Comentários formalmente irresponsáveis sobre a cerimônia de Hollywood.
Eu não tinha em mente escrever sobre o Oscar. Não por algum acesso rebelde-underground, mas por estar um pouco saturado com premiações por assistir às predecessoras ao Oscar, como o Globo de Ouro, as premiações dos sindicatos… Além do motivo principal: não assisti à metade das produções indicadas ao Oscar de Melhor Filme. Aviso, portanto, que poderei não ter muito conhecimento de causa quando palpitar sobre algo. Mas para poder fazer isso sem muita culpa, eu não vou dizer quais deixei de assistir.
Aliás, um comentário sobre este aumento no número de indicados a Melhor Filme de cinco para dez, desde o ano passado: se, por um lado, produções independentes (e animações, no caso de Toy Story 3 e, anteriormente, de UP – Altas Aventuras) têm uma maior chance de aparecer para o grande público, por outro lado, quando eram cinco as produções indicadas já existia o fato de que, quase sempre, ao menos duas produções não tinham chances de ganhar. Esse problema se agrava com o aumento de indicações: o desnível entre algumas produções indicadas fica muito mais latente.
Vou comentar a cerimônia enquanto a assisto. Então eventualmente direi um pouco antes os meus favoritos, e aviso que na grande maioria das vezes não vou poder anunciar aqui os indicados, indo direto aos vencedores. Ou seja: é uma coluna para quem viu o Oscar. E quem não viu?
No pré-show na TNT vejo Chris Nicklas e Rubens Ewald Filho, odiado por 10 entre 10 cinéfilos – um Galvão Bueno do Cinema. Digo, não chega a tanto: eu o respeito pela absurda quantidade de informação que detém sobre a indústria do cinema. Não muito pelas suas opiniões, é verdade. Uma ressalva me vem à mente: o comentário que ele fez na cerimônia do Sindicato dos Atores de Hollywood (SAG) sobre Winona Ryder quando ela apareceu no telão, sendo indicada a Melhor Atriz em Filme ou Minissérie, por When Love Is Not Enough (“vejam como ela é má atriz: olhem essa mãozinha no peito!”, quando sua personagem fazia cara de injustiçada).

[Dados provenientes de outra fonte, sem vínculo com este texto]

/-! ## Resets (R524 to R527) -/

/-- A chip reset begins (R525), a transition to BOOT (R387) unless the device is there: everything returns to reset but PD00's interface and event queue, the MRAM, the fuses and HBM; only PD00 is
on and the device is held in BOOT. -/
def State.chipReset (s : State) : State :=
  let keepReg := fun (a : Nat) => decide ((locate a).map Loc.win = some .sdi)
  let s1 := { s with
      regs := s.regs.filter (fun e => keepReg e.1 || fusedRepair e.1 e.2),
      latch := s.latch.filter (fun e => keepReg e.1),
      pins := { s.pins with cadenceOut := false, alertN := true, mbxbsy := false },
      mem := { s.mem with
        rows := [], acc := [], spd := [], pigeon := [], hznRam := s.mem.hznRam.filter (fun e => decide (0x7C00 ≤ e.1)) },
      flips := { s.flips with mac := [], spd := [] },
      macros := [], blocks := [], regions := [], net := [], mesh := ⟨[], [], []⟩, img := [], sets := [], on := 1, errs := Errs.init,
      pml := { s.pmAbort.pml with queue := [], wall := none, clear := none, nonce := s.pml.nonce + 1 },
      cad := Cad.init s.now, job := Job.init, hbmQ := [], hbmPos := [], cour := Cour.init,
      store := { s.store with running := [], staging := none }, nim := Nim.init, hzn := Hzn.init,
      bist := { s.bist.lost with lanes := [] },
      power := { Power.init s.power.strapBoot s.power.strapIo18 s.power.feedtag s.now with selfRef := true } }
  let s2 := s1.mailReset true
  let s3 := { s2 with chip := ⟨.boot, .off, false, 0⟩ }
  (if s.chip.st = .boot then s3 else (s3.postEvent 0x1 2 (1 + 16 * s.chip.st.code) false).setInt 4).setF
    chipBase F.CHIP_RST_CAUSE_PREV_STATE s.chip.st.code

/-- A chip reset ends (R527): straps are sampled, the cause is recorded and start-up is at stage 1. -/
def State.chipRise (s : State) (cause strapBoot strapIo18 feedtag : Nat) : State :=
  let s1 := { s with
      power := { s.power with strapBoot := strapBoot, strapIo18 := strapIo18, feedtag := feedtag, bootAt := s.now, pulse := 0 },
      cad := { s.cad with base := s.now } }
  let s2 := (s1.setF chipBase F.CHIP_RST_CAUSE_CAUSE cause).setF chipBase F.CHIP_BOOT_STRAP_BOOT strapBoot
  s2.setF chipBase F.CHIP_BOOT_STRAP_BAD (b2n (decide (strapBoot = 3)))

/-- Power-on reset: only MRAM and fuses survive (R524); OFF to BOOT is a transition that is posted (R387). -/
def State.powerOn (s : State) (strapBoot strapIo18 feedtag : Nat) : State :=
  let s0 := s.chipReset
  let s1 := { s0 with
      regs := s0.regs.filter (fun e => fusedRepair e.1 e.2), latch := [],
      mem := { s0.mem with hbm := [], hznRam := [] }, flips := { s0.flips with mac := [], spd := [], hbm := [] }, sdio := Sdio.init strapIo18, mail := Mail.init,
      chip := ⟨.boot, .off, false, 0⟩, pins := { s0.pins with pwrgood := true }, tap := Tap.init,
      power := Power.init strapBoot strapIo18 feedtag s.now }
  ((s1.chipRise 0 strapBoot strapIo18 feedtag).postEvent 0x1 2 1 false).setInt 4

/-- PWRGOOD_RISE (R527, Table 1.12): with RESET_N high the device leaves OFF for BOOT. -/
def execPwrgoodRise (strapBoot strapIo18 feedtag : Nat) (s : State) : Host.Outcome State Fault Refusal :=
  .next (if s.pins.pwrgood then s
    else if s.pins.resetN then s.powerOn (strapBoot % 4) (strapIo18 % 2) (feedtag % 16)
    else { s with pins := { s.pins with pwrgood := true } })

/-- PWRGOOD_FALL (R508, Table 1.12): the record that the writer is committing, abandoned, and a POWER_LOSS record reach the last-words store, and the device is OFF. -/
def pwrgoodFallEff (s : State) : State :=
  if !s.pins.pwrgood then s
  else if s.chip.st = .off then { s with pins := { s.pins with pwrgood := false } }
  else
    let s1 := match s.pml.queue with
      | p :: q => if s.pmPrimary then { s.pmAbort with pml := { s.pmAbort.pml with queue := q } }.pmWord p else s
      | [] => s
    let s2 := s1.pmWord ⟨0x7, 3, false, (s.errs.pin.getD (0, 0)).1, 0, 0, []⟩
    let s3 := s2.chipReset
    { s3 with
        chip := ⟨.off, s.chip.st, false, 0⟩, on := 0,
        pins := { pwrgood := false, resetN := s.pins.resetN, cadenceOut := false, alertN := true, mbxbsy := false },
        sdio := Sdio.init 0, mail := Mail.init,
        regs := s3.regs.filter (fun e => fusedRepair e.1 e.2), latch := [],
        mem := { s3.mem with hbm := [], hznRam := [] }, flips := { s3.flips with mac := [], spd := [], hbm := [] }, tap := Tap.init }

/-- The meaning of PWRGOOD_FALL. -/
def execPwrgoodFall (s : State) : Host.Outcome State Fault Refusal := .next (pwrgoodFallEff s)

/-- RESET_N_LOW (R525): a low pulse of 100 ns or more, since the device ignores a shorter one (R582; log entry 109). -/
def execResetNLow (s : State) : Host.Outcome State Fault Refusal :=
  .next (if !s.pins.resetN then s
    else if s.chip.st = .off then { s with pins := { s.pins with resetN := false } }
    else
      let t := s.chipReset
      { t with pins := { t.pins with resetN := false } })

/-- RESET_N_RISE (R525, R527): straps are sampled and start-up runs. From OFF, with PWRGOOD high, it is the power-on reset that waited. -/
def execResetNRise (strapBoot strapIo18 feedtag : Nat) (s : State) : Host.Outcome State Fault Refusal :=
  .next (if s.pins.resetN then s
    else
      let s1 := { s with pins := { s.pins with resetN := true } }
      if s.chip.st = .off then
        (if s.pins.pwrgood then s1.powerOn (strapBoot % 4) (strapIo18 % 2) (feedtag % 16) else s1)
      else s1.chipRise 1 (strapBoot % 4) (strapIo18 % 2) (feedtag % 16))

/-- CHIP_RST_SOFT (R526): KEY 0xB007 with SOFT schedules the pulse. -/
def chipRstWrite (s : State) (v : Nat) : State :=
  if bits v 0 16 = 0xB007 ∧ bit v 16 = true ∧ s.power.pulse = 0 then { s with power := { s.power with pulse := 1 } } else s
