-- ==== Sys2Proof/Machine/Recovery.lean ====
section
/-! DEFINITION. The gradient phase (R466 to R469), peer loss and the recovery decision (R470 to R473), restoring (R477 to R479) and
rebuilding a member (R474 to R476). -/

namespace Sys2Proof.Machine

/-! ## The gradient phase -/

/-- A 36-bit address of the engine's configuration. -/
def State.nimAddr (s : State) (lo hi : Fld) : Nat := s.getF nimBase lo + 2 ^ 32 * s.getF nimBase hi
def State.gLocal (s : State) : Nat := s.nimAddr F.NIM_GRAD_LOCAL_LO_ADDR F.NIM_GRAD_LOCAL_HI_ADDR
def State.gStage (s : State) : Nat := s.nimAddr F.NIM_GRAD_STAGE_LO_ADDR F.NIM_GRAD_STAGE_HI_ADDR
def State.gResult (s : State) : Nat := s.nimAddr F.NIM_GRAD_RESULT_LO_ADDR F.NIM_GRAD_RESULT_HI_ADDR
def State.gAvg (s : State) : Nat := s.nimAddr F.NIM_GRAD_AVG_LO_ADDR F.NIM_GRAD_AVG_HI_ADDR
/-- Gradient length in lines. -/
def State.gLines (s : State) : Nat := s.getF nimBase F.NIM_GRAD_LINES_LINES
/-- The gradient state: 0 IDLE, 1 REDUCING, 2 READY, 3 COMMITTED (R469). -/
def State.grad (s : State) : Nat := s.getF nimBase F.NIM_STAT_GRAD
/-- The gradient state replaced. -/
def State.setGrad (s : State) (g : Nat) : State := s.setF nimBase F.NIM_STAT_GRAD g
/-- The ready counter. -/
def State.readyCount (s : State) : Nat :=
  s.getF (blkBase (s.getF nimBase F.NIM_GRAD_CTL_READY_BLK)) (F.SPD_ATOM_CNT_COUNT.idx (4 * s.getF nimBase F.NIM_GRAD_CTL_READY_CNT))

/-- The gradient state as at START; no step is being completed or was completed under PATH1. -/
def State.gradReset (s : State) : State :=
  let s1 := (s.setGrad 0).setF nimBase F.NIM_STAT_P1DONE 0
  { s1 with nim := { s1.nim with
      path1 := none, gradBase := 0, gradLive := [], added := [], pushed := [], ready := [], told := [], failed := [], committed := none, goWait := false } }

/-- First line and number of lines of stripe q of n. -/
def stripeOf (l n q : Nat) : Nat × Nat := (q * l / n, (q + 1) * l / n - q * l / n)

/-- Own local stripe q added into the stage stripe of a member (R467). -/
def State.addStripe (s : State) (q m : Nat) : State :=
  let (f, k) := stripeOf s.gLines s.nim.gradLive.length q
  let fmt := s.getF nimBase F.NIM_GRAD_CTL_FMT
  (List.range k).foldl (fun st i =>
    let (d, t) := st.hubRead (st.gLocal + 64 * (f + i)) 1
    let a := t.gStage + 64 * (f + i)
    if t.coordOf m = t.ownCoord then t.hubAdd a fmt (wholeLine d)
    else t.hubSend ⟨t.coordOf m, t.ownCoord, 0x1FF, 0x130, 3, 0, 1, 0, fmt, 0, a, d⟩ (0x1000 + q) false) s

/-- ADDED goes to the owner of each stripe whose adds are all acknowledged. -/
def State.tellAdded (s : State) : State :=
  (List.range s.nim.gradLive.length).foldl (fun st q =>
    if decide (q ∈ st.nim.told) || st.hubWaits (0x1000 + q) (0x1000 + q) || decide (0x1000 + q ∈ st.nim.failed) then st
    else { st.nimTo (st.nim.gradLive.getD q 0) 9 st.epoch st.nim.gradStep q with nim := { st.nim with told := st.nim.told ++ [q] } }) s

Eles apresentam os indicados, mostram entrevistas das celebridades que posam no tapete vermelho e, principalmente, falam dos vestidos das mulheres da festa. Não tenho muito a comentar sobre o assunto: Helena Bonham Carter veio até comportada à cerimônia – talvez esteja guardando um vestido bem estranho pra quando tiver mais chances de ganhar o prêmio, o que espero que aconteça em breve. Sobre a transmissão da TNT em si, não sei o que se passa com os seus câmeras, mas eles definitivamente não sabem nada de enquadramento e tampouco os apresentadores sabiam para que câmera olhar, na maioria das vezes. Isso deu um ar amador a uma emissora que já tem tradição cobrir estes eventos.
A CERIMÔNIA
A octogésima terceira cerimônia do Oscar começa com uma surpresa: um vídeo em que Anne Hathaway e James Franco, os apresentadores desta edição, numa montagem, conversam com Leonardo DiCaprio em A Origem e entram no sonho de Alec Baldwin, passando pelos filmes indicados ao Oscar e rendendo ótimas cenas nas montagens entre eles e os personagens dos filmes por que passeiam. Isso me lembra uma versão de gala de Vídeo Show. A cerimônia começa bem, e os dois aparecem no palco do Kodak Theatre – detalhe pra James Franco com um celular na mão, muito provavelmente twittando.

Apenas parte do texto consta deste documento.